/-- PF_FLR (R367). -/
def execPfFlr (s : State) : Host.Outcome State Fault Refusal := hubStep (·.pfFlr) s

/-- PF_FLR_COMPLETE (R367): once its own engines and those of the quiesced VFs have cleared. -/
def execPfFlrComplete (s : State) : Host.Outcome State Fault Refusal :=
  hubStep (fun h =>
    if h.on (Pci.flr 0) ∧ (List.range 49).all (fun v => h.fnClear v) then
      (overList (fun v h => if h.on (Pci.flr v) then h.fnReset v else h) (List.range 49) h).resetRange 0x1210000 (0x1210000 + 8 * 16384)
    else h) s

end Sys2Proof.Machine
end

...

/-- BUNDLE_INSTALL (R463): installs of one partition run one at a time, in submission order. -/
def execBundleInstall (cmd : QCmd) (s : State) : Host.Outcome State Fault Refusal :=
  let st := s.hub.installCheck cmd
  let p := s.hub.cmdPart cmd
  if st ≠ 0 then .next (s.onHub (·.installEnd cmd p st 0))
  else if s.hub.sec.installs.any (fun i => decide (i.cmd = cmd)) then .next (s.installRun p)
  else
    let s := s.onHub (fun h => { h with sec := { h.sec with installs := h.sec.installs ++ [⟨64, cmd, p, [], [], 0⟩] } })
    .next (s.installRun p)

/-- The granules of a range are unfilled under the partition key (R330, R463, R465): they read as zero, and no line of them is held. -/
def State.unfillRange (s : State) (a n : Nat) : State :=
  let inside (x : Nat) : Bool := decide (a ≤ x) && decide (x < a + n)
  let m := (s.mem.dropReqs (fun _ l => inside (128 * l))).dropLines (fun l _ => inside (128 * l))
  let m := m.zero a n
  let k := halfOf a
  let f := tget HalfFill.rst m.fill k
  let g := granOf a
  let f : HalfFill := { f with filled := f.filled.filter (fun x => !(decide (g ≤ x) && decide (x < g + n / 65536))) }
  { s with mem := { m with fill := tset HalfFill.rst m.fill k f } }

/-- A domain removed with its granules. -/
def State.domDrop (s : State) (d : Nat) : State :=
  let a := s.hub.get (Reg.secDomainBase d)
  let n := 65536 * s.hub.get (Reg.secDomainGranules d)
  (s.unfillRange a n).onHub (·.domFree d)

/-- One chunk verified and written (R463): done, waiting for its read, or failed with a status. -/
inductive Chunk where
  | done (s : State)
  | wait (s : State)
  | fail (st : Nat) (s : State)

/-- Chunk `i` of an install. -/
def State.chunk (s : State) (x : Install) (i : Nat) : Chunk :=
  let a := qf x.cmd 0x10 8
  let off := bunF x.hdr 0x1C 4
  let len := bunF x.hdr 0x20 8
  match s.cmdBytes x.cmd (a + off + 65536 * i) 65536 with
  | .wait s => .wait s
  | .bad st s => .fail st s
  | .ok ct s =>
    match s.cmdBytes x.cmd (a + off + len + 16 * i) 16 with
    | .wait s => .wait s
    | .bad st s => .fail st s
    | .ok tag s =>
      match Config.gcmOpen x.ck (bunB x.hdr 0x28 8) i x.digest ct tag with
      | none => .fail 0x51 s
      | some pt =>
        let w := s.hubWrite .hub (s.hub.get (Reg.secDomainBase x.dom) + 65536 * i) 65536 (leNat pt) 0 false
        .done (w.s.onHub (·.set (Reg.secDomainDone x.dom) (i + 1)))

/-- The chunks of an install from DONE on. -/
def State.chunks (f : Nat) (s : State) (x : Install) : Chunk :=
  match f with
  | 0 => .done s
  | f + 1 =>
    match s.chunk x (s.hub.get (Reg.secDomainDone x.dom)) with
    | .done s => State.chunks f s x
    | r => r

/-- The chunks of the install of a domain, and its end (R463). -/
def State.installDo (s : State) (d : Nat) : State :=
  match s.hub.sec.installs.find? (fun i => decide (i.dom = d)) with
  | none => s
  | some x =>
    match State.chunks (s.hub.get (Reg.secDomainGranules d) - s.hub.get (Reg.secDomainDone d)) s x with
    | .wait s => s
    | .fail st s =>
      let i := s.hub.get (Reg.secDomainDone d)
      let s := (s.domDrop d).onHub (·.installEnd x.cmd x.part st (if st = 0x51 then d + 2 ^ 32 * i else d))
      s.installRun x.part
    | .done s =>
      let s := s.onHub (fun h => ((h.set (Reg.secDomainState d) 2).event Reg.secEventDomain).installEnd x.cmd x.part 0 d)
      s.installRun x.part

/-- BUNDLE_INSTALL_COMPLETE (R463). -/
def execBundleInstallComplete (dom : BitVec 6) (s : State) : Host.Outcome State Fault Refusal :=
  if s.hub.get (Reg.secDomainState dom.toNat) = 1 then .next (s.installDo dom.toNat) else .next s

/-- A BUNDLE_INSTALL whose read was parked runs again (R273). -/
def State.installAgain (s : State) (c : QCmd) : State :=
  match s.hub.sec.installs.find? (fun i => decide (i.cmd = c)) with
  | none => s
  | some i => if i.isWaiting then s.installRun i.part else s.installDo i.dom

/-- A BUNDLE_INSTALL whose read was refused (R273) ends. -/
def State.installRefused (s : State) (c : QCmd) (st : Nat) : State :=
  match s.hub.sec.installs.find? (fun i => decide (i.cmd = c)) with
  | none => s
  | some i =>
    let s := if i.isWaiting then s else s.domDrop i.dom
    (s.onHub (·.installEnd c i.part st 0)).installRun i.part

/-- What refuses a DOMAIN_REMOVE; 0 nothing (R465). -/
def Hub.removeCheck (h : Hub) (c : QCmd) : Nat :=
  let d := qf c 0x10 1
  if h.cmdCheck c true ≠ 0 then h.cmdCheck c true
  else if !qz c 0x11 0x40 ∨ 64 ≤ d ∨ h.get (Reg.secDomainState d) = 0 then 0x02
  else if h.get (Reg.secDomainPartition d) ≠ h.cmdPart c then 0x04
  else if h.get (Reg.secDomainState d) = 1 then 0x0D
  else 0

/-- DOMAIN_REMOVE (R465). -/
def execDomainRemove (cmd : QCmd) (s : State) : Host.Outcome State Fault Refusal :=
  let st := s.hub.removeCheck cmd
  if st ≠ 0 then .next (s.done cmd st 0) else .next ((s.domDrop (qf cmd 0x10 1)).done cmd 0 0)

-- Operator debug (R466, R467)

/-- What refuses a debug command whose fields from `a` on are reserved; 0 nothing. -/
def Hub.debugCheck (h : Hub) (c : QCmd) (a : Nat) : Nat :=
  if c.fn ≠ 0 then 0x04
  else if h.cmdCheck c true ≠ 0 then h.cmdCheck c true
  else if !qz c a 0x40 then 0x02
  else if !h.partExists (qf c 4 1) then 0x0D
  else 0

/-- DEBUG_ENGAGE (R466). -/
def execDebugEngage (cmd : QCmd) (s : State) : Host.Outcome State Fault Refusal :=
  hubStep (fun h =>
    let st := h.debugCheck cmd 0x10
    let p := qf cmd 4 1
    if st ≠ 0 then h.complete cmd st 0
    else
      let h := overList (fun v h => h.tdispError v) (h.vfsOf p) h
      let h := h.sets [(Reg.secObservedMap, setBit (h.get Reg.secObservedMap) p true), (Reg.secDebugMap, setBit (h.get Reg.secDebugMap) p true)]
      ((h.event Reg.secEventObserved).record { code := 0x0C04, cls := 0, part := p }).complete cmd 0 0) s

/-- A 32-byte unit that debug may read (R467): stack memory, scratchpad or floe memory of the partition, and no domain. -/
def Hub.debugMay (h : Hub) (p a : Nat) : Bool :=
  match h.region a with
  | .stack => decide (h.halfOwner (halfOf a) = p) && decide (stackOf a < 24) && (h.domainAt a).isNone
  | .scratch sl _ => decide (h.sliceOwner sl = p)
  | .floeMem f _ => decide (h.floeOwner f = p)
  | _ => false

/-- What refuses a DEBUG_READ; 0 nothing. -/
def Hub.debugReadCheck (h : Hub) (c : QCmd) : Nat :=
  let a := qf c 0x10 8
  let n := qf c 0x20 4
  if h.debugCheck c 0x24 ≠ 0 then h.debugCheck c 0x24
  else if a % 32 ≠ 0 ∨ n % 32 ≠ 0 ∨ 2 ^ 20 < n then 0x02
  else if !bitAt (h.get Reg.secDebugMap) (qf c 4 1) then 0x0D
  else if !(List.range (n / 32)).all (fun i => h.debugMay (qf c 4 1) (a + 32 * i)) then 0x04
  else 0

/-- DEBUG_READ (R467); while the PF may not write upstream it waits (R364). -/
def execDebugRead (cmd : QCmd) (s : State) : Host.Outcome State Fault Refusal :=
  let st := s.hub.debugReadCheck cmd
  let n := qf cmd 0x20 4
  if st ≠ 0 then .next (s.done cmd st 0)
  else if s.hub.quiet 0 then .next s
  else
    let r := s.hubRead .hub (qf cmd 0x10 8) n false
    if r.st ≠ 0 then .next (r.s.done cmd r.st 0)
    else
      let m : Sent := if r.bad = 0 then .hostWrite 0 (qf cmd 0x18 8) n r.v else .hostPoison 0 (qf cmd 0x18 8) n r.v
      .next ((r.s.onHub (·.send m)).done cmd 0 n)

TASK
Scan the records for the word "QCmd" and copy every line where it is found.

WRITTEN SOLUTION
def execBundleInstall (cmd : QCmd) (s : State) : Host.Outcome State Fault Refusal :=
def State.installAgain (s : State) (c : QCmd) : State :=
def State.installRefused (s : State) (c : QCmd) (st : Nat) : State :=
def Hub.removeCheck (h : Hub) (c : QCmd) : Nat :=
def execDomainRemove (cmd : QCmd) (s : State) : Host.Outcome State Fault Refusal :=
def Hub.debugCheck (h : Hub) (c : QCmd) (a : Nat) : Nat :=
def execDebugEngage (cmd : QCmd) (s : State) : Host.Outcome State Fault Refusal :=
def Hub.debugReadCheck (h : Hub) (c : QCmd) : Nat :=
def execDebugRead (cmd : QCmd) (s : State) : Host.Outcome State Fault Refusal :=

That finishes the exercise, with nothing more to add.